Banks offer a more diverse portfolio of services than before, and they do so over a wider range of channels. While this trend has given banks more latitude to compete, it has made formulating and modulating marketing strategies, tactics and programs considerably more complex. That’s because as the range of options has grown—a good thing by any measure—marketing resources are as scarce as ever. To optimize how they invest them, banks need a way to continually measure their effectiveness, learn what works and adapt over time.

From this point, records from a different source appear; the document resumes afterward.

-- ==== Sys2Proof/Decode.lean ====
section
/-! DEFINITION. The decoder, total on every word, and after it the encoder (30_encoding.md). Bits that the model
reads in no field are ignored: by the spec's own decision D9 in the register source of R161 and D16 in an unused
destination, by R170, R195 and R197 the displacement bits of a mode without displacement; elsewhere this is a DESIGN
CHOICE (log entry 48), marked where it is made. -/

namespace Sys2Proof

/-- Why a word is not an instruction (R160, U6). -/
inductive DecodeError where
  | noRow          -- the word matches no row of the opcode table
  | badMode        -- the G or T field is not a mode of this instruction (R163, R303, R510, R551)
  | badIndirect    -- mod 11010 to 11111 (R198)
  | badCond        -- condition codes 01011 and 10101 to 11111 (R200)
  | badRegister    -- a register the instruction may not name (R21, R310)
  | badExpansion   -- an expansion-register code other than 0 and 1 (R312, R320)
  deriving DecidableEq, Repr

/-- `len` bits of the word from bit `lo` up. -/
abbrev fld (w : Word) (lo len : Nat) : BitVec len := w.extractLsb' lo len

/-! ### Fields -/

/-- The register of a 5-bit register code (R20). -/
def regOf (c : BitVec 5) : Reg :=
  match c.toNat with
  | 0 => .r 0 | 1 => .r 1 | 2 => .r 2 | 3 => .r 3 | 4 => .r 4 | 5 => .r 5 | 6 => .r 6 | 7 => .r 7
  | 8 => .ar 0 | 9 => .ar 1 | 10 => .ar 2 | 11 => .ar 3 | 12 => .ar 4 | 13 => .ar 5 | 14 => .ar 6 | 15 => .ar 7
  | 16 => .dp | 17 => .ir0 | 18 => .ir1 | 19 => .bk | 20 => .sp | 21 => .st | 22 => .die | 23 => .iie
  | 24 => .iif | 25 => .rs | 26 => .re | 27 => .rc
  | 28 => .r 8 | 29 => .r 9 | 30 => .r 10 | _ => .r 11

/-- The code of an extended-precision register (R20). -/
def extCode (n : Fin 12) : BitVec 5 :=
  if n.val < 8 then BitVec.ofNat 5 n.val else BitVec.ofNat 5 (n.val + 20)

/-- The register code of a register (R20). -/
def Reg.code : Reg → BitVec 5
  | .r n => extCode n
  | .ar n => BitVec.ofNat 5 (n.val + 8)
  | .dp => 16#5 | .ir0 => 17#5 | .ir1 => 18#5 | .bk => 19#5 | .sp => 20#5 | .st => 21#5 | .die => 22#5
  | .iie => 23#5 | .iif => 24#5 | .rs => 25#5 | .re => 26#5 | .rc => 27#5

/-- The extended-precision register of a code; the other codes are not legal here (R21, U6). -/
def extOf (c : BitVec 5) : Except DecodeError (Fin 12) :=
  match regOf c with
  | .r n => .ok n
  | _ => .error .badRegister

/-- The expansion register of a code (R60). -/
def xregOf (c : BitVec 5) : Except DecodeError XReg :=
  match c.toNat with
  | 0 => .ok .ivtp
  | 1 => .ok .tvtp
  | _ => .error .badExpansion

/-- The code of an expansion register (R60). -/
def XReg.code : XReg → BitVec 5
  | .ivtp => 0#5
  | .tvtp => 1#5

/-- The condition of a code (R200). -/
def condOf (c : BitVec 5) : Except DecodeError Cond :=
  match c.toNat with
  | 0 => .ok .u | 1 => .ok .lo | 2 => .ok .ls | 3 => .ok .hi | 4 => .ok .hs | 5 => .ok .eq | 6 => .ok .ne
  | 7 => .ok .lt | 8 => .ok .le | 9 => .ok .gt | 10 => .ok .ge | 12 => .ok .nv | 13 => .ok .v | 14 => .ok .nuf
  | 15 => .ok .uf | 16 => .ok .nlv | 17 => .ok .lv | 18 => .ok .nluf | 19 => .ok .luf | 20 => .ok .zuf
  | _ => .error .badCond

/-- The code of a condition (R200). -/
def Cond.code : Cond → BitVec 5
  | .u => 0#5 | .lo => 1#5 | .ls => 2#5 | .hi => 3#5 | .hs => 4#5 | .eq => 5#5 | .ne => 6#5
  | .lt => 7#5 | .le => 8#5 | .gt => 9#5 | .ge => 10#5 | .nv => 12#5 | .v => 13#5 | .nuf => 14#5
  | .uf => 15#5 | .nlv => 16#5 | .lv => 17#5 | .nluf => 18#5 | .luf => 19#5 | .zuf => 20#5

On a positive note, it’s great that banks are considerably investing in costly primary research and reaching out to their customers/potential customers for their attitudes, preferences and disposition towards their products and services. However, the essential question is – Are banks effectively utilizing the terabytes of existing customer data already within their custody? The immediate answer could be an overwhelming ‘Yes’ for the larger banks with all the huge investments in data warehousing, business intelligence applications and scores of analytical teams. For the not so bigger banks, the answer could an ambitious “Yes, we’re getting there”. But some of the key questions for both these segments of banks would be –

  1. Do the fast-paced marketing teams have an ongoing dialogue with such fortified warehousing and BI structures? Or do they exist as ‘happy to be mutually exclusive’ departments?
  2. Are ‘Analytics’ and ‘BI’ still perceived to be statistical warehouses for more strategic initiatives? Teams that are more about using rocket-science statistics for pricing and product development decisions.
  3. Does the term ‘Analytics’ still sounds intimidating for most marketers to reach out and deploy their marketing instincts?
  4. Does it evoke inertia and/or phobia of being too data intensive? And thus too time and effort consuming in arranging and organizing the mostly unstructured data.
  5. And along the way, has it become a widely accepted phenomenon of Analytics being too expensive for all its upfront licensing and implementations costs? 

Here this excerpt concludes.